-- ==== Sys2Proof/Machine/State.lean ====
section
/-!
DEFINITION. The whole architectural state of the FM-68 as plain data, the reasons to stop, and the state after reset.
Every field names the rule of the spec that gives it. Counters are natural numbers; registers that software reads as
words are bit vectors. A context is keyed by Stall × 4 + slot × 2 + service (R2, R23, R328).
-/

namespace Sys2Proof.Machine

/-- Why the machine stops with a fault. -/
inductive Fault where
  /-- A host access that reaches beyond the HDM range, the 512 GiB of device memory less the service reserve (R1, R303, R412): raised
  by HOST_WRITE, HOST_READ and HOST_MEMWR. Safe: the spec gives such an address no meaning. -/
  | noSuchAddress
  deriving DecidableEq, Repr

/-- Why an instruction has no meaning here. -/
inductive Refusal where
  /-- No meaning has been written for the instruction: raised by its arm of exec only. Safe. -/
  | notModelled (mnemonic : String)
  deriving DecidableEq, Repr

/-- The off-core queues of a context (R254); link queues are numbered by kernel-local target Stable. -/
inductive QId where
  | device
  | host
  | fifo (q : Nat)
  | link (stable : Nat)
  | station
  deriving DecidableEq, Repr

/-- A reduce-send packet (R210 to R212): target global Stable, bay, offset, operation, lanes, semaphore, sending context, whether
a link damaged it on its way (R383), and the sender's off-core access that it ends when RX applies it (R255). -/
structure Packet where
  stable : Nat
  bay : Nat
  off : Nat
  op : Nat
  ty : Bool
  vec : Bool
  data : Row
  sem : Nat
  sender : Nat
  poison : Bool
  access : Option Nat
  deriving DecidableEq, Repr

/-- The scale half of a stream access: the tensor id, and the byte offset of its 128-byte record (R240). -/
structure ScaleRef where
  tid : Nat
  off : Int
  deriving DecidableEq, Repr

/-- What a round read does with its bytes (R188): a row, scale entries, a scalar, a stream load, a station port (with the access
of a DX job that its trigger may start), macro rows, or activations. -/
inductive RdUse where
  | row (reg : Nat) (dir : Nat)
  | scale (k : Nat)
  | scalar (s : Nat)
  | stream (dst : Nat) (reg dir : Nat) (k : Nat) (w0 w1 : Word) (o : Int)
  | port (p : Nat) (op : Option Nat)
  | cload (cm first wfmt : Nat)
  | cmac (mask abits : Nat) (asigned : Bool) (wacc : Nat)
  deriving DecidableEq, Repr

/-- What an entry in flight does when its context cycle comes (R10, R89, R188, R250): it lands a result or performs an access. -/
inductive Eff where
  | sreg (n : Nat) (v : Word)
  | preg (n : Nat) (v : Bool)
  | nreg (n : Nat) (v : BitVec 32)
  | row (reg dir : Nat) (v : Row) (mask : BitVec 512)
  | flags (f : BitVec 5)
  | csr (n : Nat) (v : Word)
  | cov (m : Nat) (cols : Word)
  | scale (k : Nat) (data : BitVec 1024) (mask : BitVec 64) (desc : Option (BitVec 7))
  | tag (t : Nat) (v : BitVec 32)
  | bind (t k : Nat) (geom : BitVec 5)
  | advance (w dim steps : Nat)
  | wload (w : Nat) (words : List Word)
  | wword (w i : Nat) (v : Word)
  | wreset (w : Nat)
  | read (bay off n : Nat) (lands : Nat) (use : RdUse)
  | write (bay off : Nat) (data mask : List Byte)
  | sem (n count : Nat)
  | move (port : Nat) (v : Word) (op : Option Nat)
  | packet (p : Packet)
  | mma (vd : Nat) (kind : Nat) (parts : List (BitVec 48)) (nan : List Bool) (add : Bool) (f : BitVec 5)
  | cmode (mask : Nat) (scratch : Bool)
  | cswap (mask : Nat)
  | cload (cm first wfmt : Nat) (data : Row)
  | csum (cm wacc g l : Nat) (sums : List Int)
  | cclr (mask : Nat)
  | offcore (id : Nat)
  | tapp (tap seq : Nat) (acc : BitVec 32) (crossed : Bool) (stamp : Nat)
  deriving DecidableEq, Repr
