/-- VINS_IMM: Inserts a scalar at an immediate index (R167). -/
def execVinsImm 
    (p : BitVec 5) (vd va : BitVec 13) (sa : BitVec 6) (idx : BitVec 9) (ew : BitVec 2) (s : State) : Host.Outcome State Fault Refusal :=
  perform s (checkI s (.vinsImm p vd va sa idx ew)) p fun s =>
    emitVec s 2 vd (insElem (ewBits ew) idx.toNat (sreg (me s) sa.toNat) (readVec (me s) va))

/-- VINS_SCALAR: Inserts a scalar at a scalar index (R167). -/
def execVinsScalar (p : BitVec 5) (vd va : BitVec 13) (sa si : BitVec 6) (ew : BitVec 2) (s : State) : Host.Outcome State Fault Refusal :=
  perform s (checkI s (.vinsScalar p vd va sa si ew)) p fun s =>
    emitVec s 2 vd (insElem (ewBits ew) (idxOf ew (sreg (me s) si.toNat)) (sreg (me s) sa.toNat) (readVec (me s) va))

/-- VMOV: Copies a vector value through any views (R167). -/
def execVmov (p : BitVec 5) (vd va : BitVec 13) (s : State) : Host.Outcome State Fault Refusal :=
  perform s (checkI s (.vmov p vd va)) p fun s =>
    emitVec s 2 vd (readVec (me s) va)

/-- VRNG: Writes keyed uniform 32-bit random words per lane (R171). -/
def execVrng 
    (p : BitVec 5) (vd : BitVec 13) (sseed sseq spos : BitVec 6) (draw : BitVec 16) (s : State) : Host.Outcome State Fault Refusal :=
  perform s (checkI s (.vrng p vd sseed sseq spos draw)) p fun s =>
    emitVec s 5 vd (rngRow rngU32 (sreg (me s) sseed.toNat) (sreg (me s) sseq.toNat) (sreg (me s) spos.toNat) draw.toNat)

/-- VRNG_F: Writes keyed random floats in [0, 1) per lane (R171). -/
def execVrngF 
    (p : BitVec 5) (vd : BitVec 13) (sseed sseq spos : BitVec 6) (draw : BitVec 16) (s : State) : Host.Outcome State Fault Refusal :=
  perform s (checkI s (.vrngF p vd sseed sseq spos draw)) p fun s =>
    emitVec s 5 vd (rngRow rngF32 (sreg (me s) sseed.toNat) (sreg (me s) sseq.toNat) (sreg (me s) spos.toNat) draw.toNat)

/-- VREDSUM_F: FP32 tree-sum of 128 lanes into lane 0 (R67). -/
def execVredsumF (p : BitVec 5) (vd va : BitVec 13) (s : State) : Host.Outcome State Fault Refusal :=
  perform s (checkI s (.vredsumF p vd va)) p fun s =>
    let r := redSumF (readVec (me s) va)
    emitRes s 9 vd (laneZero r.1, r.2)

/-- VREDSUM_I: Integer sum mod 2^32 of 128 lanes (R168). -/
def execVredsumI (p : BitVec 5) (vd va : BitVec 13) (s : State) : Host.Outcome State Fault Refusal :=
  perform s (checkI s (.vredsumI p vd va)) p fun s =>
    emitVec s 9 vd (laneZero (redSumI (readVec (me s) va)))

/-- VREDMAX_F: FP32 maximum of 128 lanes (R68). -/
def execVredmaxF (p : BitVec 5) (vd va : BitVec 13) (s : State) : Host.Outcome State Fault Refusal :=
  perform s (checkI s (.vredmaxF p vd va)) p fun s =>
    let r := redExtF fmax (readVec (me s) va)
    emitRes s 9 vd (laneZero r.1, r.2)

/-- VREDMAX_SI: Signed INT32 maximum of 128 lanes (R168). -/
def execVredmaxSi (p : BitVec 5) (vd va : BitVec 13) (s : State) : Host.Outcome State Fault Refusal :=
  perform s (checkI s (.vredmaxSi p vd va)) p fun s =>
    emitVec s 9 vd (laneZero (redExtS true (readVec (me s) va)))

/-- VREDMIN_F: FP32 minimum of 128 lanes (R68). -/
def execVredminF (p : BitVec 5) (vd va : BitVec 13) (s : State) : Host.Outcome State Fault Refusal :=
  perform s (checkI s (.vredminF p vd va)) p fun s =>
    let r := redExtF fmin (readVec (me s) va)
    emitRes s 9 vd (laneZero r.1, r.2)

/-- VREDMIN_SI: Signed INT32 minimum of 128 lanes (R168). -/
def execVredminSi (p : BitVec 5) (vd va : BitVec 13) (s : State) : Host.Outcome State Fault Refusal :=
  perform s (checkI s (.vredminSi p vd va)) p fun s =>
    emitVec s 9 vd (laneZero (redExtS false (readVec (me s) va)))

/-- VARGMAX: Writes the index and value of the highest-ranking lane (R169). -/
def execVargmax (p : BitVec 5) (vd va : BitVec 13) (s : State) : Host.Outcome State Fault Refusal :=
  perform s (checkI s (.vargmax p vd va)) p fun s =>
    emitVec s 9 vd (argMaxRow (readVec (me s) va))

/-- VSCAN_F: FP32 inclusive prefix sum over 128 lanes (R69). -/
def execVscanF (p : BitVec 5) (vd va : BitVec 13) (s : State) : Host.Outcome State Fault Refusal :=
  perform s (checkI s (.vscanF p vd va)) p fun s =>
    emitRes s 9 vd (scanOut (scanRow fadd (readVec (me s) va)))

/-- VSCAN_I: Integer inclusive prefix sum mod 2^32 (R170). -/
def execVscanI (p : BitVec 5) (vd va : BitVec 13) (s : State) : Host.Outcome State Fault Refusal :=
  perform s (checkI s (.vscanI p vd va)) p fun s =>
    emitVec s 9 vd (scanOut (scanRow (fun a b => (a + b, 0)) (readVec (me s) va))).1

end Sys2Proof.Machine
end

********

● WHAT IS NEEDED
From the records above, copy only the lines starting with the line that holds "emitVec s 2 vd (insElem (ewBits ew) idx.toNat" and going on through the line that holds "views (R167). -/", exactly as written.

● RESPONSE FOR THIS EXERCISE
    emitVec s 2 vd (insElem (ewBits ew) idx.toNat (sreg (me s) sa.toNat) (readVec (me s) va))

/-- VINS_SCALAR: Inserts a scalar at a scalar index (R167). -/
def execVinsScalar (p : BitVec 5) (vd va : BitVec 13) (sa si : BitVec 6) (ew : BitVec 2) (s : State) : Host.Outcome State Fault Refusal :=
  perform s (checkI s (.vinsScalar p vd va sa si ew)) p fun s =>
    emitVec s 2 vd (insElem (ewBits ew) (idxOf ew (sreg (me s) si.toNat)) (sreg (me s) sa.toNat) (readVec (me s) va))

/-- VMOV: Copies a vector value through any views (R167). -/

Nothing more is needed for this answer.